▶ **Directions for this task**:
Will you transcribe the entries that follow, exactly and in full?

▶ **Collected data entries**:
/-! ### withInputs -/

@[simp] theorem State.withInputs_mem (l : List HostInput) : (s.withInputs l).mem = s.mem := rfl
@[simp] theorem State.withInputs_V (l : List HostInput) : (s.withInputs l).V = s.V := rfl
@[simp] theorem State.withInputs_I (l : List HostInput) : (s.withInputs l).I = s.I := rfl
@[simp] theorem State.withInputs_pc (l : List HostInput) : (s.withInputs l).pc = s.pc := rfl
@[simp] theorem State.withInputs_stack (l : List HostInput) : (s.withInputs l).stack = s.stack := rfl
@[simp] theorem State.withInputs_sp (l : List HostInput) : (s.withInputs l).sp = s.sp := rfl
@[simp] theorem State.withInputs_dt (l : List HostInput) : (s.withInputs l).dt = s.dt := rfl
@[simp] theorem State.withInputs_st (l : List HostInput) : (s.withInputs l).st = s.st := rfl
@[simp] theorem State.withInputs_fb (l : List HostInput) : (s.withInputs l).fb = s.fb := rfl
@[simp] theorem State.withInputs_keys (l : List HostInput) : (s.withInputs l).keys = s.keys := rfl
@[simp] theorem State.withInputs_lastTick (l : List HostInput) : (s.withInputs l).lastTick = s.lastTick := rfl
@[simp] theorem State.withInputs_rnd (l : List HostInput) : (s.withInputs l).rnd = s.rnd := rfl
@[simp] theorem State.withInputs_now (l : List HostInput) : (s.withInputs l).now = s.now := rfl
@[simp] theorem State.withInputs_err (l : List HostInput) : (s.withInputs l).err = s.err := rfl
@[simp] theorem State.withInputs_oob (l : List HostInput) : (s.withInputs l).oob = s.oob := rfl
@[simp] theorem State.withInputs_inputs (l : List HostInput) : (s.withInputs l).inputs = l := rfl
@[simp] theorem State.withInputs_stepNo (l : List HostInput) : (s.withInputs l).stepNo = s.stepNo := rfl
@[simp] theorem State.withInputs_params (l : List HostInput) : (s.withInputs l).params = s.params := rfl
@[simp] theorem State.withInputs_loadOpen (l : List HostInput) : (s.withInputs l).loadOpen = s.loadOpen := rfl

/-! ### assertReset -/

@[simp] theorem assertReset_mem : (assertReset s).mem = (State.resetWith s.params s.now).mem := rfl
@[simp] theorem assertReset_V : (assertReset s).V = (State.resetWith s.params s.now).V := rfl
@[simp] theorem assertReset_I : (assertReset s).I = (State.resetWith s.params s.now).I := rfl
@[simp] theorem assertReset_pc : (assertReset s).pc = (State.resetWith s.params s.now).pc := rfl
@[simp] theorem assertReset_stack : (assertReset s).stack = (State.resetWith s.params s.now).stack := rfl
@[simp] theorem assertReset_sp : (assertReset s).sp = (State.resetWith s.params s.now).sp := rfl
@[simp] theorem assertReset_dt : (assertReset s).dt = (State.resetWith s.params s.now).dt := rfl
@[simp] theorem assertReset_st : (assertReset s).st = (State.resetWith s.params s.now).st := rfl
@[simp] theorem assertReset_fb : (assertReset s).fb = (State.resetWith s.params s.now).fb := rfl
@[simp] theorem assertReset_keys : (assertReset s).keys = (State.resetWith s.params s.now).keys := rfl
@[simp] theorem assertReset_lastTick : (assertReset s).lastTick = s.now := rfl
@[simp] theorem assertReset_rnd : (assertReset s).rnd = s.rnd := rfl
@[simp] theorem assertReset_now : (assertReset s).now = s.now := rfl
@[simp] theorem assertReset_err : (assertReset s).err = (State.resetWith s.params s.now).err := rfl
@[simp] theorem assertReset_oob : (assertReset s).oob = (State.resetWith s.params s.now).oob := rfl
@[simp] theorem assertReset_inputs : (assertReset s).inputs = s.inputs := rfl
@[simp] theorem assertReset_stepNo : (assertReset s).stepNo = s.stepNo := rfl
@[simp] theorem assertReset_params : (assertReset s).params = s.params := rfl
@[simp] theorem assertReset_loadOpen : (assertReset s).loadOpen = (State.resetWith s.params s.now).loadOpen := rfl

end Sys2Proof.Machine
end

▶ **Output**:
/-! ### withInputs -/

@[simp] theorem State.withInputs_mem (l : List HostInput) : (s.withInputs l).mem = s.mem := rfl
@[simp] theorem State.withInputs_V (l : List HostInput) : (s.withInputs l).V = s.V := rfl
@[simp] theorem State.withInputs_I (l : List HostInput) : (s.withInputs l).I = s.I := rfl
@[simp] theorem State.withInputs_pc (l : List HostInput) : (s.withInputs l).pc = s.pc := rfl
@[simp] theorem State.withInputs_stack (l : List HostInput) : (s.withInputs l).stack = s.stack := rfl
@[simp] theorem State.withInputs_sp (l : List HostInput) : (s.withInputs l).sp = s.sp := rfl
@[simp] theorem State.withInputs_dt (l : List HostInput) : (s.withInputs l).dt = s.dt := rfl
@[simp] theorem State.withInputs_st (l : List HostInput) : (s.withInputs l).st = s.st := rfl
@[simp] theorem State.withInputs_fb (l : List HostInput) : (s.withInputs l).fb = s.fb := rfl
@[simp] theorem State.withInputs_keys (l : List HostInput) : (s.withInputs l).keys = s.keys := rfl
@[simp] theorem State.withInputs_lastTick (l : List HostInput) : (s.withInputs l).lastTick = s.lastTick := rfl
@[simp] theorem State.withInputs_rnd (l : List HostInput) : (s.withInputs l).rnd = s.rnd := rfl
@[simp] theorem State.withInputs_now (l : List HostInput) : (s.withInputs l).now = s.now := rfl
@[simp] theorem State.withInputs_err (l : List HostInput) : (s.withInputs l).err = s.err := rfl
@[simp] theorem State.withInputs_oob (l : List HostInput) : (s.withInputs l).oob = s.oob := rfl
@[simp] theorem State.withInputs_inputs (l : List HostInput) : (s.withInputs l).inputs = l := rfl
@[simp] theorem State.withInputs_stepNo (l : List HostInput) : (s.withInputs l).stepNo = s.stepNo := rfl
@[simp] theorem State.withInputs_params (l : List HostInput) : (s.withInputs l).params = s.params := rfl
@[simp] theorem State.withInputs_loadOpen (l : List HostInput) : (s.withInputs l).loadOpen = s.loadOpen := rfl

/-! ### assertReset -/

@[simp] theorem assertReset_mem : (assertReset s).mem = (State.resetWith s.params s.now).mem := rfl
@[simp] theorem assertReset_V : (assertReset s).V = (State.resetWith s.params s.now).V := rfl
@[simp] theorem assertReset_I : (assertReset s).I = (State.resetWith s.params s.now).I := rfl
@[simp] theorem assertReset_pc : (assertReset s).pc = (State.resetWith s.params s.now).pc := rfl
@[simp] theorem assertReset_stack : (assertReset s).stack = (State.resetWith s.params s.now).stack := rfl
@[simp] theorem assertReset_sp : (assertReset s).sp = (State.resetWith s.params s.now).sp := rfl
@[simp] theorem assertReset_dt : (assertReset s).dt = (State.resetWith s.params s.now).dt := rfl
@[simp] theorem assertReset_st : (assertReset s).st = (State.resetWith s.params s.now).st := rfl
@[simp] theorem assertReset_fb : (assertReset s).fb = (State.resetWith s.params s.now).fb := rfl
@[simp] theorem assertReset_keys : (assertReset s).keys = (State.resetWith s.params s.now).keys := rfl
@[simp] theorem assertReset_lastTick : (assertReset s).lastTick = s.now := rfl
@[simp] theorem assertReset_rnd : (assertReset s).rnd = s.rnd := rfl
@[simp] theorem assertReset_now : (assertReset s).now = s.now := rfl
@[simp] theorem assertReset_err : (assertReset s).err = (State.resetWith s.params s.now).err := rfl
@[simp] theorem assertReset_oob : (assertReset s).oob = (State.resetWith s.params s.now).oob := rfl
@[simp] theorem assertReset_inputs : (assertReset s).inputs = s.inputs := rfl
@[simp] theorem assertReset_stepNo : (assertReset s).stepNo = s.stepNo := rfl
@[simp] theorem assertReset_params : (assertReset s).params = s.params := rfl
@[simp] theorem assertReset_loadOpen : (assertReset s).loadOpen = (State.resetWith s.params s.now).loadOpen := rfl

end Sys2Proof.Machine
end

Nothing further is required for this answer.